Your financial organization wants to migrate 5 PB of data to Google Cloud while also continuing the same level of network performance as your on-premises network. You need to set up a cost-effective Cloud Interconnect connection that will offer sufficient capacity and failover protection. What must you do?

You are configuring the service for a new Google Cloud HTTPS load balancer. The application wants high availability and multiple subnets and needs to scale automatically. Which backend configuration must you select?

You are using a Cloud Router to exchange routes between your VPC and on-premises network with Dedicated Interconnect. You need to make sure you can still forward traffic, even if all the Cloud Routers in an area go down. What must you do?

You have a Dedicated Interconnect with two 10-Gbps links. You want to form a Stackdriver alerting policy that will inform you if either of the two links goes down. Which alerts must you add to the policy?

Your company uses a physical security appliance for intrusion discovery in its on-premises data center. Your company wants to fold telemetry data using a VPN that links the GCP environment with the on-premises data center. You want to implement a solution that mixes the GCP environment and transfers telemetry data to the on-premises physical security appliance as quickly and effectively as possible. What must you do?

Your new project recently needs 5 Gbps of egress traffic from your Google Cloud environment to your company’s private data center but may scale up to 80 Gbps of traffic in the future. You do not have any public addresses to use. Your company is looking for a cost-effective long-term solution.
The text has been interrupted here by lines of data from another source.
-- ==== Sys2Proof/Machine/LedgerOps.lean ====
section
/-! DEFINITION. What the ledger engine holds (11_step_ledger_and_replay): CRC-64, run headers, the size of the ledger, state ranges and the
write guard, committed digests; and the one way in which a record writes memory (R267, R315, R340, R453). -/
namespace Sys2Proof.Machine

/-! ### CRC-64 (R281) -/

def crc64 (bs : List Byte) : Nat :=
  bs.foldl (crcByte 0xC96C5795D7870F42) 0xFFFFFFFFFFFFFFFF ^^^ 0xFFFFFFFFFFFFFFFF

/-! ### Run headers (R262) -/

/-- The 12,288 bytes of a run header. -/
def RunHdr.bytes (h : RunHdr) : List Byte :=
  leBytes 8 h.step ++ leBytes 1 h.run ++ leBytes 3 0 ++ leBytes 4 h.epoch ++ leBytes 8 h.own ++ leBytes 8 h.mirror ++ leBytes 1 h.mbLast ++ leBytes 31 0 ++
    padTo 64 (h.shuf.flatMap (leBytes 4)) ++ padTo 512 (h.keys.flatMap (leBytes 8)) ++
    ((List.range 4096).flatMap fun l => leBytes 2 (tget (fun _ => 0) h.layers l)) ++ leBytes 3456 0

/-- The fields of a received run header. -/
def RunHdr.ofBytes (bs : List Byte) : RunHdr :=
  let f (o n : Nat) : Nat := leNat ((bs.drop o).take n)
  { step := f 0 8, run := f 8 1, epoch := f 12 4, own := f 16 8, mirror := f 24 8, mbLast := f 32 1,
    shuf := (List.range 16).map fun i => f (64 + 4 * i) 4, keys := (List.range 64).map fun i => f (128 + 8 * i) 8,
    layers := (List.range 4096).foldl (fun t l => let v := f (640 + 2 * l) 2; if v = 0 then t else t ++ [(l, v)]) [] }

/-- The committed digests of one side in ascending WIN, and their digest (R285). -/
def State.sideDigest (s : State) (side : Nat) : Nat :=
  crc64 (s.ledger.digests.flatMap fun p =>
    if p.1 / 65536 = side then (match p.2 with | some d => leBytes 8 d.digest | none => []) else [])

/-- The header of a run of the step in progress (R262, R147). -/
def State.makeHeader (s : State) (step run : Nat) : RunHdr :=
  { step := step, run := run, epoch := s.rd R.CXE_EPOCH, own := s.sideDigest 0, mirror := s.sideDigest 1, mbLast := bits s.pos.cfg.toNat 5 0,
    shuf := (List.range 16).map fun i => if i ≤ 9 then s.rd (R.IXE_SHUF_N + 4 * i) else 0,
    keys := (List.range 64).map fun n => let c := s.getC n; if c.stepped then c.srkey else 0,
    layers := s.watch.table.flatMap fun p =>
      let v := s.rungOf p.1 * 256 + s.wget p.1 183 176
      if p.1 < deviceEntry && v ≠ 0 then [(p.1, v)] else [] }

/-! ### The ledger's size (R263) -/

def up64 (n : Nat) : Nat := (n + 63) / 64 * 64

/-- Bytes that the held records and the open pre-images take. -/
def State.ledgerBytes (s : State) : Nat :=
  12288 * s.ledger.headers.length + 64 * s.ledger.ingest.length + (s.ledger.bounds.foldl (fun n b => n + up64 (64 + b.bytes.length)) 0) +
    (s.ledger.windows.foldl (fun n w => n + up64 (64 + w.pre.length)) 0)

/-- A record of n bytes fits. -/
def State.ledgerFits (s : State) (n : Nat) : Bool := s.ledgerBytes + up64 n ≤ s.rd R.LXE_LEDGER_SIZE * mib

/-- LXE_LEDGER_STS (R288). -/
def State.ledgerSts (s : State) : Nat := min (s.ledgerBytes / mib) 0xFFFF * 65536 + s.ledger.windows.length

/-! ### The write guard (R267) -/

/-- The window whose sub-waybill a record belongs to: the vector queue and ring entry that LX_WINDOW wrote (R283). -/
def State.windowOf (s : State) (f : Flight) : Option Window :=
  s.ledger.windows.find? fun w => w.vqueue = f.queue && w.entry = f.entry

/-- R267: the guard refuses a write of n bytes by a record. -/
def State.guarded (s : State) (f : Flight) (a n : Nat) : Bool :=
  s.guardedCtx f.ctx a n && (match s.windowOf f with | some w => !(w.base ≤ a && a + n ≤ w.base + w.len) | none => true)

/-! ### What a replayed run takes from its header (R278) -/

/-- The stochastic-rounding key under which a context's records round: a replayed run's own header holds it, otherwise the register. -/
def State.srKey (s : State) (n : Nat) : Nat :=
  if (s.getC n).stepped && s.pos.run ≠ 0 then s.run.hdr.keys.getD n 0 else (s.getC n).srkey

/-! ### Writes of records -/

/-- What became of a write: performed, partly not performed at an uncorrectable block (R453), refused by the guard, by a fence, or at a page that has been
retired (R185). -/
inductive Wrote where
  | ok | unc | guard | fenced | retired
deriving DecidableEq, Repr

def Wrote.resp : Wrote → Nat
  | .ok => 0 | .unc => 0x15 | .guard => 0x31 | .fenced => 0x19 | .retired => 0x11

/-- Bytes that a record writes: guarded, stalled on an uncopied page, else performed. -/
def State.writeAs (s : State) (f : Flight) (a : Nat) (bs : List Byte) : State × Wrote :=
  if bs.isEmpty then (s, .ok)
  else if s.rangeRetired a bs.length then (s, .retired)
  else if s.rangeFenced a bs.length then (s, .fenced)
  else if s.guarded f a bs.length then
    (if f.suspect then s else s.count R.LXE_GUARD_CNT, if f.suspect then .ok else .guard)
  else if s.stallsAt a bs.length then
    (({ s with ckpt := { s.ckpt with stalled := s.ckpt.stalled ++ [({ rid := some f.rid, addr := a, data := bs, pkt := none } : Stall)] } } : State).count R.LXE_CKPT_STALL_CNT, .ok)
  else
    let (s, bad) := s.writeMem a bs 0
    (s, if bad then .unc else .ok)

/-- How much a refused write weighs: the guard and a fence win over an uncorrectable block. -/
def Wrote.rank : Wrote → Nat
  | .ok => 0 | .unc => 1 | .retired => 2 | .fenced => 3 | .guard => 4

/-- The worst of what became of two writes. -/
def Wrote.worse (a b : Wrote) : Wrote := if a.rank < b.rank then b else a

/-- The write was refused and nothing further is written. -/
def Wrote.refused (w : Wrote) : Bool := 2 ≤ w.rank

/-- A run of writes; after one that the guard, a fence or a retired page refuses nothing further is written. -/
def State.writeAll (s : State) (f : Flight) (ws : List (Nat × List Byte)) : State × Wrote :=
  ws.foldl (fun (s, r) w =>
    if r.refused then (s, r)
    else
      let (s, r') := s.writeAs f w.1 w.2
      (s, r.worse r')) (s, .ok)

/-- A read by a record: its bytes, and whether some block of them is uncorrectable, which is captured (R175, R178, R191) and noted for the
repair of R279. -/
def State.readAs (s : State) (a n : Nat) : State × List Byte × Bool :=
  let lost := if isStacked a then (blocksOf a n).filter s.blockLost else []
  let (s, e) := s.meet a n 0
  let s := if e then { s with run := { s.run with damaged := lost.map (128 * ·) ++ s.run.damaged } } else s
  (s, s.bytes a n, e)

/-- A stepped record has met an uncorrectable block of host software's: the step cannot be replayed (R279). -/
def State.spoilRun (s : State) (f : Flight) : State :=
  if (s.getC f.ctx).stepped then { s with run := { s.run with spoiled := true } } else s

/-- The response that a read of n bytes of the device's own draws, 0 for none: a retired page, a fence, an uncorrected block. -/
def State.meetResp (s : State) (a n : Nat) : State × Nat :=
  match s.barred [(a, n)] with
  | some r => (s, r.1)
  | none => let (s, e) := s.meet a n 0; (s, if e then 0x15 else 0)

/-- The response that a write of the device's own draws. -/
def State.putResp (s : State) (a : Nat) (bs : List Byte) : State × Nat :=
  match s.barred [(a, bs.length)] with
  | some r => (s, r.1)
  | none => let (s, e) := s.putMem a bs 0; (s, if e then 0x15 else 0)

/-- A record's work on ranges of memory, unless a retired page or a fenced domain refuses them: the record then ends with that response (R123, R185). -/
def State.ifOpen (s : State) (f : Flight) (rs : List (Nat × Nat)) (g : State → State) : State :=
  match s.barred rs with
  | some r => s.finish f.rid r.1 r.2
  | none => g s

end Sys2Proof.Machine
end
Which type of linking must you use?

One of the web applications in your GCP project is only serving users in North America. All of the application’s resources are hosted in a single GCP region. The application uses a large catalog of graphical assets from a Cloud Storage bucket. You are informed that the application now needs to serve global clients without adding any additional GCP regions or Compute Engine instances. What must you do?

You are designing a new VPC network that will route traffic to networks in your company’s private data center. You want to confirm that your VPC can support high availability in the future. The data center team requires you to use a routing protocol that can dynamically fail over if there is a link failure in the data center. Your management needs your design to use only native cloud services. Which routing protocol must you use?

You formed two subnets named Test and Web in the same VPC network. You allowed VPC Flow Logs for the Web subnet are trying to link instances in the Test subnet to the web servers running in the Web subnet, but all of the connections are failing. You do not see any entries in the Stackdriver logs. What must you do?

Your application development team is beta-testing a new application over Dedicated Interconnect. This application uses a single TCP socket and needs 7 Gbps bandwidth for best performance. The development team noticed that the connectivity speed of the application is capped at 3 Gbps over Dedicated Interconnect. You want to resolve this issue. What must you do to resolve this issue?

Your manager has asked for a list of all Custom Roles with stage General Availability within Identity Access Management. What must you do?

You are shifting to Cloud DNS and need to import your BIND zone file. Which command must you use?

You have organized a new internal application that offers HTTP and TFTP services to on-premises hosts. You need to be able to distribute traffic across multiple Compute Engine instances, but need to confirm that clients are sticky to a particular instance across both services. Which session affinity must you select?

You are trying to update firewall rules in a shared VPC for which you have been allocated only Network Admin permissions. You cannot change the firewall rules. Your organization needs using the least privilege necessary. Which level of permissions would you request?

You need to form a service in GCP using IPv6. What would you do?

You need to set up two Cloud Routers so that one has an active BGP session, and the other one acts as a standby. Which BGP quality would you use on your on-premises router?